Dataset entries
◆ ◆ ◆

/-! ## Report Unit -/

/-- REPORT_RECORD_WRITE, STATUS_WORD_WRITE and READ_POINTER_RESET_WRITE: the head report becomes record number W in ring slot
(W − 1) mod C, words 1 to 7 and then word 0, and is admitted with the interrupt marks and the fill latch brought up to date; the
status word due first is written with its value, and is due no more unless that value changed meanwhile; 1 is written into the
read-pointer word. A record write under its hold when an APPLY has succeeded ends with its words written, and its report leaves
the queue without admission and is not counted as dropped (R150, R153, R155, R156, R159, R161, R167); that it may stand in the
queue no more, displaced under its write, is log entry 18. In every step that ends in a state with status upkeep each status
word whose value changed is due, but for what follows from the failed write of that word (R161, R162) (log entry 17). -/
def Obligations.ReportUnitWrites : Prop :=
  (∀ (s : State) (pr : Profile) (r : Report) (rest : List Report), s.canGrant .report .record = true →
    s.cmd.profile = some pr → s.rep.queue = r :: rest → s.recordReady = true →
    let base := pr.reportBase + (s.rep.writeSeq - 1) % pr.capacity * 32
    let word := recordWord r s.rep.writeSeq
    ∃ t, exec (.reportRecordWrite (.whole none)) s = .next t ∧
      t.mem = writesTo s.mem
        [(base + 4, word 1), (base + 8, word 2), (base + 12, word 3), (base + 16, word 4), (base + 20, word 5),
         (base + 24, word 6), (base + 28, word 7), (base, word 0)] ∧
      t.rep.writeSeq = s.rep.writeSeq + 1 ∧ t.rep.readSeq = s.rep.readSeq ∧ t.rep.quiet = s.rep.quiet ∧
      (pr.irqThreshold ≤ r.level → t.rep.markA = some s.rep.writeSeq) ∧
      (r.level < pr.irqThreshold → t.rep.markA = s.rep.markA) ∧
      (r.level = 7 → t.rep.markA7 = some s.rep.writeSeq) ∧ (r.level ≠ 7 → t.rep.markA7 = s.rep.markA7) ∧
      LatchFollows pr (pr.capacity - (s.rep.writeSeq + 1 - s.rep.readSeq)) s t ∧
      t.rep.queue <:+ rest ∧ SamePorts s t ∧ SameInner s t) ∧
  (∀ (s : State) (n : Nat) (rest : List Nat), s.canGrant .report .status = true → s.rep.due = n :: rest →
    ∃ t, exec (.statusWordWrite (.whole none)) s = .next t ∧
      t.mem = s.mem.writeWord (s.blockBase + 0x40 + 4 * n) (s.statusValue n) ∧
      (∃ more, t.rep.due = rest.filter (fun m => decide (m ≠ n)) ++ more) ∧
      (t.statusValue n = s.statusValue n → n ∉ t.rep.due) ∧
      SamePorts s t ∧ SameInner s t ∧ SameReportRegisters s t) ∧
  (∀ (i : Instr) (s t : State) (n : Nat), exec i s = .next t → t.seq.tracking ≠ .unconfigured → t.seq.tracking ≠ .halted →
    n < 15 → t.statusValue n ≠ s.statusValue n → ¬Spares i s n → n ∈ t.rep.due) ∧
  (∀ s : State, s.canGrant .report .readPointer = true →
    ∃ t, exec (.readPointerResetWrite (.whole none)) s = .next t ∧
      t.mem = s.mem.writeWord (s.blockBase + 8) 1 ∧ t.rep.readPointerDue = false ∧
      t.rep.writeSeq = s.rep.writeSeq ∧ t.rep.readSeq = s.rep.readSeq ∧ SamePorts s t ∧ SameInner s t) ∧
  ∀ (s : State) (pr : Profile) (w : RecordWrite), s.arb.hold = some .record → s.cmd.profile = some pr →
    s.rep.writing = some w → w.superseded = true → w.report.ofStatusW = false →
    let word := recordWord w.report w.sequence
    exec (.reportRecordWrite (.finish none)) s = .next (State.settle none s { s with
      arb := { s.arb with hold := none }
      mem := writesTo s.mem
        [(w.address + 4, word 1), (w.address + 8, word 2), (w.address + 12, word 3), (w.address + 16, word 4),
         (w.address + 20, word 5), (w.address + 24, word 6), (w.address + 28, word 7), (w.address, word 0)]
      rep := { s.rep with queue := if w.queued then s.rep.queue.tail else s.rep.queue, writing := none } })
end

◆ ◆ ◆

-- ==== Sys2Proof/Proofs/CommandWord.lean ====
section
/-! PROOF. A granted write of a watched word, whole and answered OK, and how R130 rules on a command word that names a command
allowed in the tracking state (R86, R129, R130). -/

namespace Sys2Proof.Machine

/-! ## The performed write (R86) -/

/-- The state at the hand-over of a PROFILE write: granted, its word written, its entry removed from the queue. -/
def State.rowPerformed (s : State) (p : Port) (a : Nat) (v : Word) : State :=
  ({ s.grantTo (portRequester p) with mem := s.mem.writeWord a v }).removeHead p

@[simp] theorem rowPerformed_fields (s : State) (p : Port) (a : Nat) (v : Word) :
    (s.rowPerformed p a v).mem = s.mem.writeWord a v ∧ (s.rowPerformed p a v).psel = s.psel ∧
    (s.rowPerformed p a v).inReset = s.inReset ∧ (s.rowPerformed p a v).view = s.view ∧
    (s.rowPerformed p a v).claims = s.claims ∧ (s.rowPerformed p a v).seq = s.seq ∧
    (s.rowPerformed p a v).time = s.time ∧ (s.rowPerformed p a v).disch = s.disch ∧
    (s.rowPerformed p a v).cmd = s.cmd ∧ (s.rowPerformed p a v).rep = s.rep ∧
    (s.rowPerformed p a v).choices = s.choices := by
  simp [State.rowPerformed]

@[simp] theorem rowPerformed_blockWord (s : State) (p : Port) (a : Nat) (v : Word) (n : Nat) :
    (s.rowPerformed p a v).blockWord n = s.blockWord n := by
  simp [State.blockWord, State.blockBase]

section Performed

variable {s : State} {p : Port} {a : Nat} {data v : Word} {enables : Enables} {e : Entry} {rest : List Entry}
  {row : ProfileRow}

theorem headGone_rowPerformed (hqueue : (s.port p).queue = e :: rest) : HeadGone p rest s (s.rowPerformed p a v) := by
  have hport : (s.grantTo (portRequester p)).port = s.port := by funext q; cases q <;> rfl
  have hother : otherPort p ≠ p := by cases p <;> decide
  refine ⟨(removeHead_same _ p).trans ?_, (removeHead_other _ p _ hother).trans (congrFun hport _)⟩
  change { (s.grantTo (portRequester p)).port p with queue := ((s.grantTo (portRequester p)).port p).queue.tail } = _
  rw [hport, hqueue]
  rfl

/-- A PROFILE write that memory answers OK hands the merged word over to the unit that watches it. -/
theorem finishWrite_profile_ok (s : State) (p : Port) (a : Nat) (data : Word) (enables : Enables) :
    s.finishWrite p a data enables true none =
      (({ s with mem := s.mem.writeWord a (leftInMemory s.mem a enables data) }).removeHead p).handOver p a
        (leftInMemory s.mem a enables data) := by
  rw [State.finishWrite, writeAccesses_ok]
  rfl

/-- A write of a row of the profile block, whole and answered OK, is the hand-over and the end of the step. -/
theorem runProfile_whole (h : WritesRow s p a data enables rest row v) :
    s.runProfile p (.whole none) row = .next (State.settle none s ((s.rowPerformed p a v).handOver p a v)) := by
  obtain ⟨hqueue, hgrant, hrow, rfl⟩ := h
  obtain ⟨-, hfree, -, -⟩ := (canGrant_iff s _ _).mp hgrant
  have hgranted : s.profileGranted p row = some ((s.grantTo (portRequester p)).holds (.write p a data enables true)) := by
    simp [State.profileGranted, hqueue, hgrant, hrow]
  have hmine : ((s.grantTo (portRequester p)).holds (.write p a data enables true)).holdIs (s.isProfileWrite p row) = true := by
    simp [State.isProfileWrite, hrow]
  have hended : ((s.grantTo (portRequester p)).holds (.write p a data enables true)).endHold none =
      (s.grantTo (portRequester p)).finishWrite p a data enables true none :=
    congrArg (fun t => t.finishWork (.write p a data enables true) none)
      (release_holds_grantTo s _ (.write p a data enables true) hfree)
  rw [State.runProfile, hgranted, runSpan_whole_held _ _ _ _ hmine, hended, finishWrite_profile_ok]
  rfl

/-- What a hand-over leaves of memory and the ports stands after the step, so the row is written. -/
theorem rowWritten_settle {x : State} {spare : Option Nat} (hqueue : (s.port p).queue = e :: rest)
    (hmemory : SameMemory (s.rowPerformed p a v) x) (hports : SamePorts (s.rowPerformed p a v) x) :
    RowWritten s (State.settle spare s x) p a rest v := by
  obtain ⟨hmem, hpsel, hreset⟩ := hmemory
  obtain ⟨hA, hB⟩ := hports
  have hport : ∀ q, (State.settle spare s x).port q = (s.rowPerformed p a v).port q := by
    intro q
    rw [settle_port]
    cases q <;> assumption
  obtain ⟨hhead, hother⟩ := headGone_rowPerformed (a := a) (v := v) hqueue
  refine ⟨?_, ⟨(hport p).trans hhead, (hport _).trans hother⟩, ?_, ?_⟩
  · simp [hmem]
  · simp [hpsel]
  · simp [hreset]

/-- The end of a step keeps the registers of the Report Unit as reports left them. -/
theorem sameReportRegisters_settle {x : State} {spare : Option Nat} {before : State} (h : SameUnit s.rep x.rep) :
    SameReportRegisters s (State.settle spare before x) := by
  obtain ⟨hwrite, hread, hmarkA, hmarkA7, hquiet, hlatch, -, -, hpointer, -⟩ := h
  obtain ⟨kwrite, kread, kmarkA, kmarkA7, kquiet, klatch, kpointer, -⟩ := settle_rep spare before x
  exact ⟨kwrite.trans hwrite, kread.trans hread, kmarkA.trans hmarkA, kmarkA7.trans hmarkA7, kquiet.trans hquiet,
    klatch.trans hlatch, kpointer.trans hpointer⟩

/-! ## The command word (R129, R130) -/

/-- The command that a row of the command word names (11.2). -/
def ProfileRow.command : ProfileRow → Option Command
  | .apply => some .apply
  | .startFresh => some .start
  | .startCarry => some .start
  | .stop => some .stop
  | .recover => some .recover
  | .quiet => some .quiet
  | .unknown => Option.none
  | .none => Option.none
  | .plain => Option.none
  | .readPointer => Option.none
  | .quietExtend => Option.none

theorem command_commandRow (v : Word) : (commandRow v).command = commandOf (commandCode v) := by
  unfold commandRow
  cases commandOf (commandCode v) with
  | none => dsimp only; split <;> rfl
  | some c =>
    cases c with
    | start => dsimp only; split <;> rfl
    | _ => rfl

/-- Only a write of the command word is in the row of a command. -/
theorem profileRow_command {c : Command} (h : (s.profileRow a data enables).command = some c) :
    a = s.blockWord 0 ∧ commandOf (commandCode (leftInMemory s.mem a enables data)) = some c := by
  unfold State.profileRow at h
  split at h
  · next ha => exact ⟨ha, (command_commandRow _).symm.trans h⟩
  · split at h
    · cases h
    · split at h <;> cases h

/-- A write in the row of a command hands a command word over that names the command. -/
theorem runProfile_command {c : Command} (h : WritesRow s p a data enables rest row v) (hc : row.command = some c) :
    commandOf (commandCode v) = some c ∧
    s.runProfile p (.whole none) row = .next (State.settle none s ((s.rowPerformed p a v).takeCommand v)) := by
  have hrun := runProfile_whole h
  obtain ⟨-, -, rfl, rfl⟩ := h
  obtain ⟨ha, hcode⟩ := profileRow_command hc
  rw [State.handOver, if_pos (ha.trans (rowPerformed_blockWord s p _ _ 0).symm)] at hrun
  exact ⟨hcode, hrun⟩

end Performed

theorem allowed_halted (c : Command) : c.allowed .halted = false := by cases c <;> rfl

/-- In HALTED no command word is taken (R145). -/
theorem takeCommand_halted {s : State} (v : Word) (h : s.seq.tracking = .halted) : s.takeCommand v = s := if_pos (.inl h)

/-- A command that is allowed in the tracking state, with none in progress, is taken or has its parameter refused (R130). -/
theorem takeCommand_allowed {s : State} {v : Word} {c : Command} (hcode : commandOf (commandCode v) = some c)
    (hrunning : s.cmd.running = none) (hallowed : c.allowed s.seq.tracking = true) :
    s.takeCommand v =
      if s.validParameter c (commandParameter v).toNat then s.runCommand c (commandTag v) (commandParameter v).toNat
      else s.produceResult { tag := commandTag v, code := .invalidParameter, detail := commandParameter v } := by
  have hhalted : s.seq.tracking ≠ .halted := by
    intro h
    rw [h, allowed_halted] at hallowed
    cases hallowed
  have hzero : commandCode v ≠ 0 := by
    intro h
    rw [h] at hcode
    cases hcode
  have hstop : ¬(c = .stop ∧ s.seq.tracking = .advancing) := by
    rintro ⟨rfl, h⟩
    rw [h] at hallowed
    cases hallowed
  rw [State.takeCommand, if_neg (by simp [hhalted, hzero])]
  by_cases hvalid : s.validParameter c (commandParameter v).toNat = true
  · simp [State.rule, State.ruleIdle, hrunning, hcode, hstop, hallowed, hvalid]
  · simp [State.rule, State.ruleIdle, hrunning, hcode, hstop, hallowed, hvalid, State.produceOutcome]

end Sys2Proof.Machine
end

◆ ◆ ◆

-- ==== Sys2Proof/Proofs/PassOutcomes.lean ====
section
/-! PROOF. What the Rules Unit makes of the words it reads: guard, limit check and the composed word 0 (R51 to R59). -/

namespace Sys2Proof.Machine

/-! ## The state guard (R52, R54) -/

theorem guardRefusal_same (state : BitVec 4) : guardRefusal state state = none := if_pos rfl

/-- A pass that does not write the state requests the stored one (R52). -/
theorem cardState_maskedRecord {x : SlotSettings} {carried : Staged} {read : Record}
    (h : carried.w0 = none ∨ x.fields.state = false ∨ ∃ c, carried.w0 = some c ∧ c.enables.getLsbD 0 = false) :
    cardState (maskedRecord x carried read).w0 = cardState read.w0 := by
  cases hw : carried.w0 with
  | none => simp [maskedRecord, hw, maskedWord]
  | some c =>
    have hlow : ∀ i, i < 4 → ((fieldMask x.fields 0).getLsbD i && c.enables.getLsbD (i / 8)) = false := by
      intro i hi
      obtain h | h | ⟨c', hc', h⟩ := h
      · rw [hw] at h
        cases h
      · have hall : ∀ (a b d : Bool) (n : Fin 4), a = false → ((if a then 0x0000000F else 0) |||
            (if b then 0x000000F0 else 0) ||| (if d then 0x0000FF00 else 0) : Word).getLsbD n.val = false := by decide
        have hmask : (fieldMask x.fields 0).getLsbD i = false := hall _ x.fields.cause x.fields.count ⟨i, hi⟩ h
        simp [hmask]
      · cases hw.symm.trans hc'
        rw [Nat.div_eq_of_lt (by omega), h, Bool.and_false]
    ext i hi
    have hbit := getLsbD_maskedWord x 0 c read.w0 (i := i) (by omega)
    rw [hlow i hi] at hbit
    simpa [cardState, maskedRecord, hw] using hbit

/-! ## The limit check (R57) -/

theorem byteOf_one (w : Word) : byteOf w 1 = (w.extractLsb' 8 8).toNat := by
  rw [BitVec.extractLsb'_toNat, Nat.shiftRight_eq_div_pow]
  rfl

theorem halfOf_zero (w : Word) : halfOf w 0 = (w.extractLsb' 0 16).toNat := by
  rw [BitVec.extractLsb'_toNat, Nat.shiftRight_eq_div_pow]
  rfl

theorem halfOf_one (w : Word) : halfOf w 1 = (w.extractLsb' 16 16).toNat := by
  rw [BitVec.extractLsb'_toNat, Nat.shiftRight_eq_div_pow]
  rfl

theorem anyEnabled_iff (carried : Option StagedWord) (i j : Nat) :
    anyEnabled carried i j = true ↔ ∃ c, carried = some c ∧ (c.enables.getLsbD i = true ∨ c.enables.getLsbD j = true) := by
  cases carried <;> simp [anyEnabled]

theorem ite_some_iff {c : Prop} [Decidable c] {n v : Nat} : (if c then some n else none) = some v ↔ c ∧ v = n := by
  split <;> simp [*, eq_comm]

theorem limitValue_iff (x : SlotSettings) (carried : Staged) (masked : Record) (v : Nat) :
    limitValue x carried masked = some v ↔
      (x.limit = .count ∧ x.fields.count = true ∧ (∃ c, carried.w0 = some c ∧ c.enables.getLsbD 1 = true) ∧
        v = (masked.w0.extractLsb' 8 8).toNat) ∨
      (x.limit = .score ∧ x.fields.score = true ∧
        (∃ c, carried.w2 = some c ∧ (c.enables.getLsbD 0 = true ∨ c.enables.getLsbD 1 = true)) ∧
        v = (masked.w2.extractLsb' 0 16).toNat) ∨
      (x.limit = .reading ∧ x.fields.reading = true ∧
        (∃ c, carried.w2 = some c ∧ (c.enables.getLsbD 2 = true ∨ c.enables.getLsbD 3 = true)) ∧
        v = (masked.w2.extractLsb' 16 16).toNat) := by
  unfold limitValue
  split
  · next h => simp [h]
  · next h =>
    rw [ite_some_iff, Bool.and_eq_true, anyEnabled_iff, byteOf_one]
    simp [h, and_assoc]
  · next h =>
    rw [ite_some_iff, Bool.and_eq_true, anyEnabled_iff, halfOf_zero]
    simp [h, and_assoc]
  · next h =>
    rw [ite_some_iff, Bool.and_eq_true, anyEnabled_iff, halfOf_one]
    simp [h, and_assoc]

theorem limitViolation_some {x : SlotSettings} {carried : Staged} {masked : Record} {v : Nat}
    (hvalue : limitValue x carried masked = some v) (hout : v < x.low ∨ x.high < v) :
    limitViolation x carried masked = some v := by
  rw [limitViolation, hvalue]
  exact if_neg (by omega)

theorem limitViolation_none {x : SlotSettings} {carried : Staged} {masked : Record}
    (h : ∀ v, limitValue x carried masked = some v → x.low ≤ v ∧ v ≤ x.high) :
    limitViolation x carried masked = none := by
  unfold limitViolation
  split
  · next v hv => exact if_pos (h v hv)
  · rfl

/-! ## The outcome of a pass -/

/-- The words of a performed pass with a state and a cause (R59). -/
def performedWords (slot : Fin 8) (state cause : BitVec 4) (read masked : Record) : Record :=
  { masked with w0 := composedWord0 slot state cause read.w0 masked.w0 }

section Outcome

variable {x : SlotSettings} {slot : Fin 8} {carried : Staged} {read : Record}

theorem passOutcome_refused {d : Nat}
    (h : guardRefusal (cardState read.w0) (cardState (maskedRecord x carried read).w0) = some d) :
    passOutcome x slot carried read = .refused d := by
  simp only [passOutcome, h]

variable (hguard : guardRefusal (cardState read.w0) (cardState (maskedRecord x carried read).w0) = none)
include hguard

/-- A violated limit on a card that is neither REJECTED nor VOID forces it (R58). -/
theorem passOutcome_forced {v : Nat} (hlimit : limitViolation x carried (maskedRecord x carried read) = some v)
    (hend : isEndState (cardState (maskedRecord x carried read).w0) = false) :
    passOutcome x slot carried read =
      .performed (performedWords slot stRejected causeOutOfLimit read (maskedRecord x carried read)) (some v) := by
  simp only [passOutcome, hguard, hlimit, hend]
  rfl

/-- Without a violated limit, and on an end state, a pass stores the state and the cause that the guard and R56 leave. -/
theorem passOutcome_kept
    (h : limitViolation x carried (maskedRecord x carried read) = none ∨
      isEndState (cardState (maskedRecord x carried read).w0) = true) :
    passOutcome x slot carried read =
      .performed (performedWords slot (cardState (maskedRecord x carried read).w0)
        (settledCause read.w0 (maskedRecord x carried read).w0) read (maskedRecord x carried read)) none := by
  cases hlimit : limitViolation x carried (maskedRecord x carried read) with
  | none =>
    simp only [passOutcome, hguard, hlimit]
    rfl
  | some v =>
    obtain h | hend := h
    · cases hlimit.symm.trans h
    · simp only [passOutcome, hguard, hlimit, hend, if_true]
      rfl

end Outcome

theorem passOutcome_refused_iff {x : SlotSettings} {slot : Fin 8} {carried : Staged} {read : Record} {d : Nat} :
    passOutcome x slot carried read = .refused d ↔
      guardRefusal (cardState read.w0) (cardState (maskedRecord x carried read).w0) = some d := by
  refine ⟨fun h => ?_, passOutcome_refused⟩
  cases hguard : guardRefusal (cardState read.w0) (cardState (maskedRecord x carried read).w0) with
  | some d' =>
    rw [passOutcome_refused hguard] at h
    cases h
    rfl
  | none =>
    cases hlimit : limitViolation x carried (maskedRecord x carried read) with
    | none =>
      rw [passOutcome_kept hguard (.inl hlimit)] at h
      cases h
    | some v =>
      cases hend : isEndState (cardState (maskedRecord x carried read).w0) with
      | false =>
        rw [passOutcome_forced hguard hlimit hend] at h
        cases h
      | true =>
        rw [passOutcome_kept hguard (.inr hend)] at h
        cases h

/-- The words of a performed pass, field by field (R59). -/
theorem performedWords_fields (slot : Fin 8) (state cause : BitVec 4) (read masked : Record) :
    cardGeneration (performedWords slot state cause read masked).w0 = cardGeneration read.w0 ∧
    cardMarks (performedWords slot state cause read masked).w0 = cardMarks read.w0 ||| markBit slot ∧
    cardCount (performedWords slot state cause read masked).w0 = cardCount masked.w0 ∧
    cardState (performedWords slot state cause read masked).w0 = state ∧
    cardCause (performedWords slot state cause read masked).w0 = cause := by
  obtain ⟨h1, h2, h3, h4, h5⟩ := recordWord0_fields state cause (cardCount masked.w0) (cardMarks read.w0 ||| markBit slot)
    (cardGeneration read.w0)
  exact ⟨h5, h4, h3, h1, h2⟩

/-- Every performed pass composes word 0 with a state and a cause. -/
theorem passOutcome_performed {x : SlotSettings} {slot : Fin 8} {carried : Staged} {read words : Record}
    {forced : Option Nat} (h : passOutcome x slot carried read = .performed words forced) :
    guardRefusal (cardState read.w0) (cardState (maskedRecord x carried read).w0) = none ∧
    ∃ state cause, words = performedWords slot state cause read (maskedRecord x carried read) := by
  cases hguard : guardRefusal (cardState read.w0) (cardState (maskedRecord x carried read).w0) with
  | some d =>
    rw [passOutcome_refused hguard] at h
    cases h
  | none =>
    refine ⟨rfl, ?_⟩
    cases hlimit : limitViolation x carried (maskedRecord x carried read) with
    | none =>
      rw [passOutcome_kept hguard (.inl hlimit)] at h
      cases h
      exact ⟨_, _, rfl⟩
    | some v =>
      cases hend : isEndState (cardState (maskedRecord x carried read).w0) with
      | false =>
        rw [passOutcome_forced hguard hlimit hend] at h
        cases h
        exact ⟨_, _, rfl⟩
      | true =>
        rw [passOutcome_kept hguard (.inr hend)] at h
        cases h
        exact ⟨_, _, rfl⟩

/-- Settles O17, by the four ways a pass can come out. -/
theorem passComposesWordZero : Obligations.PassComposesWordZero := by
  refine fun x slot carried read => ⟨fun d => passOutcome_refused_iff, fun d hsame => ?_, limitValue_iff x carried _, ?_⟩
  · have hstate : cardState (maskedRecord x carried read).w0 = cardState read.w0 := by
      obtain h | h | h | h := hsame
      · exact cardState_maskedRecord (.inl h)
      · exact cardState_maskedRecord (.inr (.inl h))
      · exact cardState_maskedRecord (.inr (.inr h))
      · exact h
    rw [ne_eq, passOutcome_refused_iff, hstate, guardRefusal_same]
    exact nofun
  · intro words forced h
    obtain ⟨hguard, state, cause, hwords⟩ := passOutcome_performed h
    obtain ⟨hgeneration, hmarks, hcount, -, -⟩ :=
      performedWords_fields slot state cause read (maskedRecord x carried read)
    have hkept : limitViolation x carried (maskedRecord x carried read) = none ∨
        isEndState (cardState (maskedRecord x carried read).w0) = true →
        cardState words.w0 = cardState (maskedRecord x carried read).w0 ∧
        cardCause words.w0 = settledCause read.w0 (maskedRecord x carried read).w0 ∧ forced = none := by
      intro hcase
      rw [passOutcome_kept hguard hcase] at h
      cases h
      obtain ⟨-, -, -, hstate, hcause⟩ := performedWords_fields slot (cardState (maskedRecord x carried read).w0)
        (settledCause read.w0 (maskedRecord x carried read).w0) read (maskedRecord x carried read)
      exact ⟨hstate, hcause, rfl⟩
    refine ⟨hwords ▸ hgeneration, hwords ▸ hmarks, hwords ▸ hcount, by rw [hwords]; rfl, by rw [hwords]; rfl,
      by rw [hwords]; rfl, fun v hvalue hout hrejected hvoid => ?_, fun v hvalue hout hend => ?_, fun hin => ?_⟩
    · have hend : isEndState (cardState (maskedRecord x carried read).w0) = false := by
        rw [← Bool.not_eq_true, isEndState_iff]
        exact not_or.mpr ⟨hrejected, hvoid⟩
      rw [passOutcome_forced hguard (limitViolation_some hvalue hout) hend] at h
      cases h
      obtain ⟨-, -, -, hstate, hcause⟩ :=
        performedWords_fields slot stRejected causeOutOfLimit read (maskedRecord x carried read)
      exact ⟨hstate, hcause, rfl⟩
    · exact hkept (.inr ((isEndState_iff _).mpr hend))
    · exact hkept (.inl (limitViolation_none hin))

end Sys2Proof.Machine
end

◆ ◆ ◆

-- Task item --
Beginning at the line with "exact nofun" and ending at the line with "performedWords_fields slot state", reproduce each line of the data above exactly, and add no other lines.

-- Output for this exercise --
    exact nofun
  · intro words forced h
    obtain ⟨hguard, state, cause, hwords⟩ := passOutcome_performed h
    obtain ⟨hgeneration, hmarks, hcount, -, -⟩ :=
      performedWords_fields slot state cause read (maskedRecord x carried read)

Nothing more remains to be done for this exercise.